Special Interest Group on Transparent Statistics in HCI @CHI 2016

Matthew Kay, Steve Haroz, Shion Guha, and Pierre Dragicevic

Transparent statistics is a philosophy of statistical reporting whose purpose is scientific advancement rather than persuasion. We ran a SIG at CHI 2016 to discuss problems and limitations in statistical practices in HCI and options for moving the field towards clearer and more reliable ways of writing about experiments. Read our abstract below for more information (also available as a PDF).

Thanks for making our SIG a success! The turnout and enthusiasm was overwhelming! Materials from the SIG are available here.

Join our mailing list! We have started a mailing list to continue the conversation started at the SIG, with the goal of quickly developing some concrete recommendations to move the field forward.

Check out our workshop for CHI 2017! We are running a workshop at CHI 2017 to develop guidelines and resources.

Motivation

Empirical studies in HCI typically consist of solitary experiments analyzed through null hypothesis significance testing (NHST). However, this traditional approach is under growing criticism at CHI [11,3,7,12] and has been strongly criticized for more than 50 years in other fields [13,5,4].
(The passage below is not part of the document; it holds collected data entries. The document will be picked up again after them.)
/-- R399: pending injections act on a block read: on SRAM they change the bits read; on a
DRAM row the row code corrects the one symbol, which is counted (R119). -/
def inject (s : State) (t : Nat) (l : Loc) (data : List Byte) : State × List Byte :=
  let (target, unit) := injectPoint l
  let js := pendingAt s target t unit
  if js.isEmpty then (s, data)
  else if target = 4 then (rowInjections s t unit data, data)
  else (useInjections s target t unit, js.foldl (fun l j => injectBit j l) data)

/-- Another core's running descriptor has the block among the output blocks that it has still to
write (R78: nothing orders descriptors on different cores but sync objects). -/
def beingWritten (s : State) (t a : Nat) : Bool :=
  let tl := getTile s t
  let covers := fun (e : QDesc) =>
    let o := opOut e.d
    e.started && e.record.isNone && !isRaw o.tid
      && o.addr + 4096 * e.blocksDone ≤ a && a < o.addr + 4096 * TOp_blocks o
  let any := fun (q : Tab (List QDesc)) => q.any (fun x => x.2.any covers)
  any tl.mQueue || any tl.vQueue

/-- The second reading of a block's cell, after its last data line (R142): where a running
descriptor is about to write the block, whether that write has begun by now is a free value. -/
def cellAfter (s : State) (t a : Nat) : Cell :=
  let c := cellAt s t a
  if beingWritten s t a && Config.writeBegun s.free a then beginCell c else c

/-- R142: fetch the block at `a` under a tag.  `fl` are the disturbances of this fetch; a
block listed in `verified` has passed its repeat fetch (R143).  Rows that carry their bad-data mark
are counted again (R119); in POISON they are delivered with a poison mark under every ID, and so is a
POISON block (R151, R152). -/
def fetch (s : State) (t a tid blk : Nat) (fl : List Flip) (verified : List Nat) : State × Fetch :=
  let c := cellAt s t a
  let raw := isRaw tid
  if !raw && c.state = 3#2 then (s, .race)
  else if anyBadRow s t a 4096 then
    let s := readBadRows s t a 4096
    if poisonMode s then (s, .ok (bytesAt s t a 4096) true) else (s, .badRow)
  else
    let clean := bytesAt s t a 4096
    match locOf (getTile s t) a with
    | none => (s, .ok clean false)
    | some l =>
      let c1 := cellAfter s t a
      let s := if beingWritten s t a then nextFree s else s
      let (s, data) := if verified.contains a then (s, clean)
        else
          let (s, d) := inject s t l clean
          (s, applyFlips a d fl)
      let onDie := match l with | .sram _ => true | .dram _ _ _ => false
      if raw then
        if onDie && data ≠ clean && parityError clean data then (s, .parity) else (s, .ok data (poisonMode s && c.state = 2#2))
      else if c1.gen ≠ c.gen || c1.state = 3#2 then (s, .race)
      else if c1.state = 0#2 then (s, .unstitched)
      else
        let x := stitchOf data tid blk
        if x ≠ c1.stitch then (s, .mismatch x) else (s, .ok data (c1.state = 2#2))

/-! ### The input blocks of an output block (R73, R74) -/

/-- An input block: address, tensor ID, block index. -/
abbrev InBlk := Nat × Nat × Nat

/-- Blocks of an operand that hold positions `[lo, hi]`. -/
def blocksOf (o : TOp) (lo hi : Nat) : List InBlk :=
  let e := perBlock o.fmt
  (List.range (hi / e - lo / e + 1)).map (fun i =>
    (o.addr + 4096 * (lo / e + i), o.tid, (o.blk + lo / e + i) % 2 ^ 32))

/-- Scale blocks of positions `[lo, hi]` (R74). -/
def scaleBlocks (o : SOp) (lo hi : Nat) : List InBlk :=
  let a0 := (o.addr + lo / 32) / 4096
  let a1 := (o.addr + hi / 32) / 4096
  (List.range (a1 - a0 + 1)).map (fun i =>
    ((a0 + i) * 4096, o.tid, (o.blk + (a0 + i - o.addr / 4096)) % 2 ^ 32))

/-- Operand A, with its scales. -/
def needA (d lo hi : Nat) : List InBlk :=
  blocksOf (opA d) lo hi ++ (if dMxA d then scaleBlocks (scaleOf (opA d) (dAddr d 6)) lo hi else [])

def needB (d lo hi : Nat) : List InBlk :=
  blocksOf (opB d) lo hi ++ (if dMxB d then scaleBlocks (scaleOf (opB d) (dAddr d 7)) lo hi else [])

/-- The columns of B that output positions `[p0, p1]` use, as ranges. -/
def colRanges (n p0 p1 : Nat) : List (Nat × Nat) :=
  if p0 / n = p1 / n then [(p0 % n, p1 % n)]
  else if p0 / n + 1 = p1 / n && p1 % n + 1 < p0 % n then [(0, p1 % n), (p0 % n, n - 1)]
  else [(0, n - 1)]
Problems with current practices include [7,14,11,12]:

  • The use of statistical constructs (e.g, p-values) that most researchers have trouble grasping intuitively
  • Overemphasis on conveying evidence and numbers rather than useful information and generalizable conclusions, leading to tedious p-cluttered reports
  • Dichotomous thinking, i.e., thinking of hypotheses as either true or false, and of effects and evidence as either existing or not existing
  • Undisclosed flexibility in data analyses, yielding cherry-picked results or p-hacking (even if unintentional)
  • Simplistic criteria for paper acceptance (e.g., looking at whether results are “significant”) leading to positive results bias, and thus an incomplete and distorted literature
  • A lack of focus on research as a cumulative and collective enterprise, including a lack of incentives for sharing experimental data and study materials, a lack of replication, and virtually no meta-analysis

Problems with statistics in HCI extend beyond mere procedural mistakes committed by researchers who might need more statistical training. We believe these are deeper issues worthy of a conversation—here, a SIG—about how to reform the prevalent methods in the community.
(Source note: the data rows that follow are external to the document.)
-- ==== Sys2Proof/Machine/Measure.lean ====
section
/-!
DEFINITION. What calibration computes from what is measured (16_calibration.md R489 to R493): the
result of a pass, the agreement of passes, and the setting decided.  Results are whole millionths
of the quantity's unit (ps, GHz, % of full swing, dB, degree, tap).
-/
namespace Sys2Proof.Machine

/-! ### Fixed-point arithmetic -/

/-- The symbols of a pass (R490). -/
def passSymbols : Nat := 2 ^ 20

/-- The integer square root, by `n` further bits. -/
def sqrtBits (x : Nat) : Nat → Nat → Nat
  | 0, r => r
  | n + 1, r => let y := r + 2 ^ n; sqrtBits x n (if y * y ≤ x then y else r)

/-- The integer square root of a number below 2^256. -/
def sqrtNat (x : Nat) : Nat := sqrtBits x 128 0

/-- Binary places of log2 of a mantissa in [2^63, 2^64), by repeated squaring. -/
def log2Frac (mant : Nat) : Nat → Nat
  | 0 => 0
  | n + 1 =>
    let sq := mant * mant / 2 ^ 63
    if 2 ^ 64 ≤ sq then 2 ^ n + log2Frac (sq / 2) n else log2Frac sq n

/-- 2^40 times log2 of a positive number. -/
def log2Fix (x : Nat) : Nat :=
  let e := Nat.log2 x
  e * 2 ^ 40 + log2Frac (x * 2 ^ 63 / 2 ^ e) 40

/-- 10 log10 (a / b), in millionths of a dB. -/
def dbOf (a b : Nat) : Int :=
  ((log2Fix a : Int) - log2Fix b) * 30102999566398 / (10 ^ 7 * 2 ^ 40)

/-- The terms of the arcsine series from x * c on, for `n` terms, at 2^40. -/
def asinSeries (x2 : Nat) : Nat → Nat → Nat → Nat
  | 0, _, _ => 0
  | n + 1, k, term =>
    term / (2 * k + 1) + asinSeries x2 n (k + 1) (term * x2 / 2 ^ 40 * (2 * k + 1) / (2 * k + 2))

/-- asin of x / 2^40 in 2^40ths of a radian, for x up to 2^40. -/
def asinFix (x : Nat) : Nat :=
  if 2 * x ≤ 2 ^ 40 then asinSeries (x * x / 2 ^ 40) 40 0 x
  else
    let y := sqrtNat ((2 ^ 40 - min x (2 ^ 40)) * 2 ^ 40 / 2)
    1727108826179 - 2 * asinSeries (y * y / 2 ^ 40) 40 0 y

/-- asin (a / b) in millionths of a degree. -/
def degOf (a : Int) (b : Nat) : Int :=
  let x : Nat := asinFix (min (2 ^ 40) (a.natAbs * 2 ^ 40 / max 1 b)) * 57295779513 / (1000 * 2 ^ 40)
  if a < 0 then -(x : Int) else (x : Int)

/-- The index of the greatest number of a list; of equals, the first. -/
def argMax (l : List Nat) : Nat :=
  (l.foldl (fun (a : Nat × Nat × Nat) x => if a.2.2 < x then (a.1 + 1, a.1, x) else (a.1 + 1, a.2)) (0, 0, 0)).2.1

/-! ### Seam windows (R493) -/

/-- The length of the cyclic run of passing taps that starts at `a`. -/
def runFrom (map a : Nat) : Nat → Nat
  | 0 => 0
  | n + 1 => if bit map (a % 64) then 1 + runFrom map (a + 1) n else 0

/-- The longest cyclic run of passing taps: start and length; of equals, the one that starts at the
lowest tap. -/
def tapWindow (map : Nat) : Nat × Nat :=
  (List.range 64).foldl (fun w a => if w.2 < runFrom map a 64 then (a, runFrom map a 64) else w) (0, 0)

/-- The centre of the window, rounded down; a window shorter than 20 taps gives no result. -/
def tapCentre (map : Nat) : Option Nat :=
  let w := tapWindow map
  if w.2 < 20 then none else some ((w.1 + (w.2 - 1) / 2) % 64)

/-- The distance of two taps on the cycle of 64. -/
def tapGap (a b : Nat) : Nat := min ((a + 64 - b) % 64) ((b + 64 - a) % 64)

/-- The lower of two agreeing taps. -/
def tapMean (a b : Nat) : Nat := if (a + 1) % 64 = b then a else b

/-! ### Passes (R490) -/

/-- The result of a pass; none where it has none. -/
def measured : Pass → Option Int
  | .arrival own loop => some (own - loop)
  | .ring first power => if power.isEmpty then none else some ((first + argMax power) * 100000)
  | .bias sum swing => some (sum * 100000000 / ((passSymbols * max 1 swing : Nat) : Int))
  | .gain squares target => if squares = 0 || target = 0 then none else some (dbOf squares (passSymbols * target))
  | .skew fi si fq sq =>
    if si.isEmpty || sq.isEmpty then none else some ((fi + argMax si - (fq + argMax sq)) * 100000)
  | .phase cross ii qq => if ii = 0 || qq = 0 then none else some (degOf cross (sqrtNat (ii * qq)))
  | .taps map => (tapCentre map).map (fun c => (c : Int) * 1000000)

/-- The pass measures the quantity: 0 reference arrival, 1 ring resonance, 2 modulator bias, 3
receiver gain, 4 skew, 5 quadrature phase, 6 Seam tap, by the rows of R489. -/
def passFits (q : Nat) : Pass → Bool
  | .arrival _ _ => q = 0
  | .ring _ _ => q = 1
  | .bias _ _ => q = 2
  | .gain _ _ => q = 3
  | .skew _ _ _ _ => q = 4
  | .phase _ _ _ => q = 5
  | .taps _ => q = 6

/-! ### Decisions (R489, R491, R492) -/

/-- The agreement of a quantity. -/
def agreement (q : Nat) : Nat := [1000000, 2000000, 500000, 200000, 500000, 1000000, 1000000].getD q 0

/-- The control step of a quantity. -/
def controlStep (q : Nat) : Nat := [500000, 100000, 50000, 10000, 50000, 50000, 1000000].getD q 1

/-- The largest in-service correction of a quantity; reference arrival has none. -/
def largestCorrection (q : Nat) : Nat := [0, 10000000, 1000000, 1500000, 2000000, 5000000, 4000000].getD q 0

/-- How far two results lie apart; taps on their cycle. -/
def resultGap (q : Nat) (a b : Int) : Nat :=
  if q = 6 then tapGap (a / 1000000).toNat (b / 1000000).toNat * 1000000 else (a - b).natAbs

/-- Two results agree; a pass without a result agrees with nothing. -/
def agree (q : Nat) : Option Int → Option Int → Bool
  | some a, some b => resultGap q a b ≤ agreement q
  | _, _ => false

/-- The mean of two results, rounded to the nearest control step, a tie to the lower value. -/
def meanSetting (q : Nat) (a b : Int) : Int :=
  if q = 6 then (tapMean (a / 1000000).toNat (b / 1000000).toNat : Int) * 1000000
  else -((controlStep q - (a + b)) / (2 * controlStep q : Int)) * controlStep q

/-- The setting of two agreeing results. -/
def pairSetting (q : Nat) (a b : Option Int) : Option Int :=
  match a, b with
  | some a, some b => some (meanSetting q a b)
  | _, _ => none

/-- The third pass is as near to the first as to the second, or nearer. -/
def nearFirst (q : Nat) (a b c : Option Int) : Bool :=
  match a, b, c with
  | some a, some b, some c => resultGap q c a ≤ resultGap q c b
  | _, _, _ => true

/-- The setting that two passes, or three, decide; none where they decide the failure of the unit. -/
def decideSetting (q : Nat) (a b c : Option Int) : Option Int :=
  if agree q a b then pairSetting q a b
  else if agree q c a && (!agree q c b || nearFirst q a b c) then pairSetting q a c
  else if agree q c b then pairSetting q b c
  else none

def result1 (m : Measure) : Option Int := if passFits m.quantity m.p1 then measured m.p1 else none
def result2 (m : Measure) : Option Int := if passFits m.quantity m.p2 then measured m.p2 else none
def result3 (m : Measure) : Option Int := if passFits m.quantity m.p3 then measured m.p3 else none

/-- A third pass is made. -/
def needsThird (m : Measure) : Bool := !agree m.quantity (result1 m) (result2 m)

/-- The setting that a measurement decides. -/
def settingOf (m : Measure) : Option Int := decideSetting m.quantity (result1 m) (result2 m) (result3 m)

/-- Third passes of measurements. -/
def thirdPasses (ms : List Measure) : Nat := countP needsThird ms

/-! ### Settings (R498, R502, R558) -/

def idKind (id : Nat) : Nat := id / 2 ^ 28
def idPlace (id : Nat) : Nat := id / 2 ^ 20 % 256
def idUnit (id : Nat) : Nat := id / 2 ^ 12 % 256
def idDetail (id : Nat) : Nat := id % 4096

/-- The key of a setting of a line: quantity, component and path. -/
def settingKey (q : Nat) (quad : Bool) (path : Nat) : Nat := (q * 2 + b2n quad) * 64 + path % 64

/-- A setting of a line, by its channel ID, on a path. -/
def lineSetting (s : State) (id q : Nat) (quad : Bool) (path : Nat) : Int :=
  Tab.get 0 (Tab.get [] s.cal.settings id) (settingKey q quad path)

/-- The tap that a Seam group runs on: its override, else the tap that calibration or tracking last
applied. -/
def tapInForce (s : State) (id : Nat) : Nat :=
  if Tab.get 0 s.cal.overrides id = 0 then Tab.get 0 s.cal.taps id else Tab.get 0 s.cal.overrides id - 1

/-- The setting that a measurement corrects. -/
def settingNow (s : State) (m : Measure) : Int :=
  if m.quantity = 6 then (tapInForce s m.id : Int) * 1000000 else lineSetting s m.id m.quantity m.quad m.path

/-- A setting is applied and stored; a tap ends its override. -/
def applySetting (s : State) (m : Measure) (v : Int) : State :=
  let c := s.cal
  if m.quantity = 6 then
    { s with cal := { c with taps := Tab.put 0 c.taps m.id (v / 1000000).toNat, overrides := Tab.erase c.overrides m.id } }
  else
    let own := Tab.put 0 (Tab.get [] c.settings m.id) (settingKey m.quantity m.quad m.path) v
    { s with cal := { c with settings := Tab.put [] c.settings m.id own } }

/-- The setting of a measurement is applied where it decides one. -/
def applyDecided (s : State) (m : Measure) : State :=
  match settingOf m with
  | some v => applySetting s m v
  | none => s

end Sys2Proof.Machine
end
What is Transparent Statistics?

Our use of the term transparent statistics is not meant to imply that statistical reports at CHI are necessarily opaque. Instead, it aims to emphasize transparency in reporting. More specifically, we propose to refer to transparent statistics as a philosophy of statistical reporting whose purpose is to advance scientific knowledge rather than to persuade. Although transparent statistics recognizes that rhetoric plays a major role in scientific writing [1], it dictates that when persuasion is at odds with the dissemination of clear and complete knowledge, the latter should prevail. For example, when empirical data provides incomplete or mixed evidence, a transparent investigator should refrain from drawing definitive conclusions and instead communicate all relevant information “in intelligible form, in recognition of the right of other free minds to utilize them in making their own decisions” [8]. Transparent statistics puts clarity before messiness, and messiness before false clarity—study results are often disappointingly complex, but in transparent statistics the quest for scientific truth prevails over “aesthetic criteria of novelty, narrative facility, and perfection” [9].
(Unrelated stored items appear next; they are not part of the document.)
/-- A result block passes: its flags and marks go into the run record. -/
def passResult (s : State) (slot m t : Nat) (x : Step) (blk : Nat) (anchor : Int) (w : WireBlk) (repaired : Bool) : State :=
  let s := putDeliv s slot m blk { state := 4, blk := some w }
  let s := modRun s slot (fun r =>
    { r with flags := r.flags ||| w.flags, firstFlag := if w.flags = 0#8 then r.firstFlag else min r.firstFlag blk, anchor := anchor,
             repaired := r.repaired + b2n repaired, status := if repaired && r.status = 0 then 1 else r.status })
  let s := if repaired then engineReport (bump s 0x7500 4) 0x28 slot t blk else s
  let s := if w.poison then spoil s slot 5 else s
  writeOutput s slot m t x blk anchor

/-- A result block fails its digests (R220, R221): REFETCH, once; then the repeat, for which the
deliverer asks the root by a RESEND whose Anchor field holds 1 (DESIGN CHOICE, log 44). -/
def failDigest (s : State) (slot m t : Nat) (p : Pkt) (d : Deliv) (c0 c1 : Nat) : State :=
  let blk := rBlock p
  let s := bump s 0x7500 3
  match getRun s slot with
  | none => s
  | some r =>
    let ask := fun (s : State) (kind : Nat) (mode : Int) =>
      replySend s slot t (p.srcNode, p.srcStation) (plainBody s slot r (rNode p) 0xFF kind blk mode)
    let keep := fun (st : Nat) => putDeliv s slot m blk { state := st, c0 := c0, c1 := c1 }
    if d.state ≤ 1 then ask (keep 2) 5 0
    else if d.state = 2 && d.c0 = c0 && d.c1 = c1 then ask (keep 3) 6 1
    else failRun (engineReport s 0x29 slot t blk) slot 3

/-- A result block at one DELIVER step that has not passed it yet: its stitch, with one RESEND for each
copy (R143, R212), then its digests (R219). -/
def takeDeliver (slot t : Nat) (p : Pkt) (s : State) (e : Nat × Step) : State :=
  match getRun s slot with
  | none => s
  | some r =>
    let b := schBody s slot
    let blk := rBlock p
    let m := e.1
    let d := getDeliv r m blk
    let tid := hTidWire b r.run
    let w := rBlk p
    let c := stitchOf w.data tid blk
    if c ≠ rStitch p then
      match d.bad with
      | some x => wireFault s slot t tid blk (some (BitVec.ofNat 64 x)) c
      | none =>
        let s := putDeliv s slot m blk { d with bad := some c.toNat }
        replySend s slot t (p.srcNode, p.srcStation) (plainBody s slot r (rNode p) 0xFF 6 blk 0)
    else
      let s := if d.bad.isSome then wireMasked s slot t tid blk else s
      let s := putDeliv s slot m blk { d with bad := none }
      let ws := wordsOf w.data
      if hOp b ≠ 0 || w.poison || ws.contains narCode then passResult (bump s 0x7500 6) slot m t e.2 blk (rAnchor p) w (2 ≤ d.state)
      else
        let s := bump s 0x7500 2
        let tag := blockTag tid blk
        let c0 := digest 0 (scheduleSeed s slot) tag ws
        let c1 := digest 1 (scheduleSeed s slot) tag ws
        if c0 = w.d0 && c1 = w.d1 then passResult s slot m t e.2 blk (rAnchor p) w (2 ≤ d.state)
        else failDigest s slot m t p d c0 c1

/-- RESULT at an open tile: every DELIVER step of its root whose range holds the block takes it. -/
def takeResult (s : State) (t : Nat) (p : Pkt) : State :=
  match runOf s (rTag p) (rRun p) with
  | none => absorb s
  | some (slot, r) =>
    let hits := (stepsOfKind (schBody s slot) 4).filter (fun e =>
      e.2.node = rNode p && physTile s e.2.tile = some t && !r.lost.contains t && inRange e.2 (rBlock p)
        && decide ((getDeliv r e.1 (rBlock p)).state < 4))
    if hits.isEmpty then absorb s else hits.foldl (takeDeliver slot t p) s

/-- RESULT. -/
def execResult (t : Nat) (p : Pkt) (s : State) : Out :=
  if closedStatus s t ≠ 0 then .next (negative s t p (closedStatus s t)) else .next (takeResult s t p)

/-- A root's staged block goes to the deliverer that asked. -/
def resendResult (s : State) (slot t : Nat) (r : CRun) (x : Step) (p : Pkt) (f1 f2 : List Flip) : State :=
  if !x.root || !inRange x (rBlock p) || !blockDone (getNode r x.node) (rBlock p) then absorb s
  else
    match nodeOut s slot t r x (rBlock p) f1 f2 with
    | (s, none) => s
    | (s, some (w, a)) => replySend s slot t (p.srcNode, p.srcStation) (wireBody s slot r x.node 0xFF 3 (rBlock p) a w)

/-- REFETCH: the root sends the block again from its stage, to the deliverer that asked. -/
def execRefetch (t : Nat) (p : Pkt) (s : State) : Out :=
  if closedStatus s t ≠ 0 then .next (negative s t p (closedStatus s t))
  else
    match nodeAt s t p with
    | none => .next (absorb s)
    | some (slot, r, x) => .next (resendResult s slot t r x p [] [])

/-- A node recomputes a block in checked mode: it asks the source of each input (R221), by a RESEND whose
Anchor field holds 1. -/
def repeatNode (s : State) (slot t : Nat) (x : Step) (blk : Nat) : State :=
  match getRun s slot with
  | none => s
  | some r =>
    let n := getNode r x.node
    if n.checked.contains blk then s
    else
      let s := modNode s slot x.node (fun n => { n with checked := n.checked ++ [blk], parts := Tab.put none n.parts blk none })
      n.srcs.foldl (fun s e => replySend s slot t (e.2.1, e.2.2) (plainBody s slot r x.node e.1 6 blk 1)) s

/-- A RESEND of a repeat (R221), which its Anchor field tells from one for a failed stitch: the spec gives
no field for it (DESIGN CHOICE, log 44). -/
def ofRepeat (p : Pkt) : Bool := rAnchor p ≠ 0

/-- A sending step is asked for a block again: a contributor reads and converts it again; a node reads it
from its stage or window, and recomputes it in a repeat, or when it holds it no longer (R196, R221). -/
def resendStep (slot t : Nat) (p : Pkt) (f1 f2 : List Flip) (s : State) (e : Nat × Step) : State :=
  let blk := rBlock p
  let src := (p.srcNode, p.srcStation)
  if e.2.kind = 1 then contributeBlock s slot e.1 e.2 blk (some src) f1 f2
  else
    match getRun s slot, reduceStep (schBody s slot) e.2.node with
    | some r, some (_, x) =>
      let held := blockDone (getNode r x.node) blk && (x.addr ≠ 0 || (Tab.get none (getNode r x.node).outs blk).isSome)
      if ofRepeat p || !held then repeatNode s slot t x blk else forwardBlock s slot e.1 e.2 blk (some src) f1 f2
    | _, _ => s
Acknowledging the messiness of results is often at odds with our desire to make strong, definitive statements (“technique A outperforms technique B”). But conveying uncertainty more faithfully represents our results and even makes them more useful: practitioners do not want to know if p is less than .05; they want to know by how much does technique A improve over technique B (plus-or-minus some error) so that they can perform a cost-benefit analysis and decide whether to adopt it. Besides advancing clarity within our field, transparent statistics can help address another existential crisis for HCI—impact on real-world systems—by expressing our results in statistical language that is amenable to assessing practical significance.

How to Move Towards Transparent Statistics?

The purpose of this SIG meeting is to discuss how we can move toward more transparent statistical practice in HCI and also what HCI can contribute to broader statistical reform. We offer several discussion points, ideas, and opinions to start that conversation.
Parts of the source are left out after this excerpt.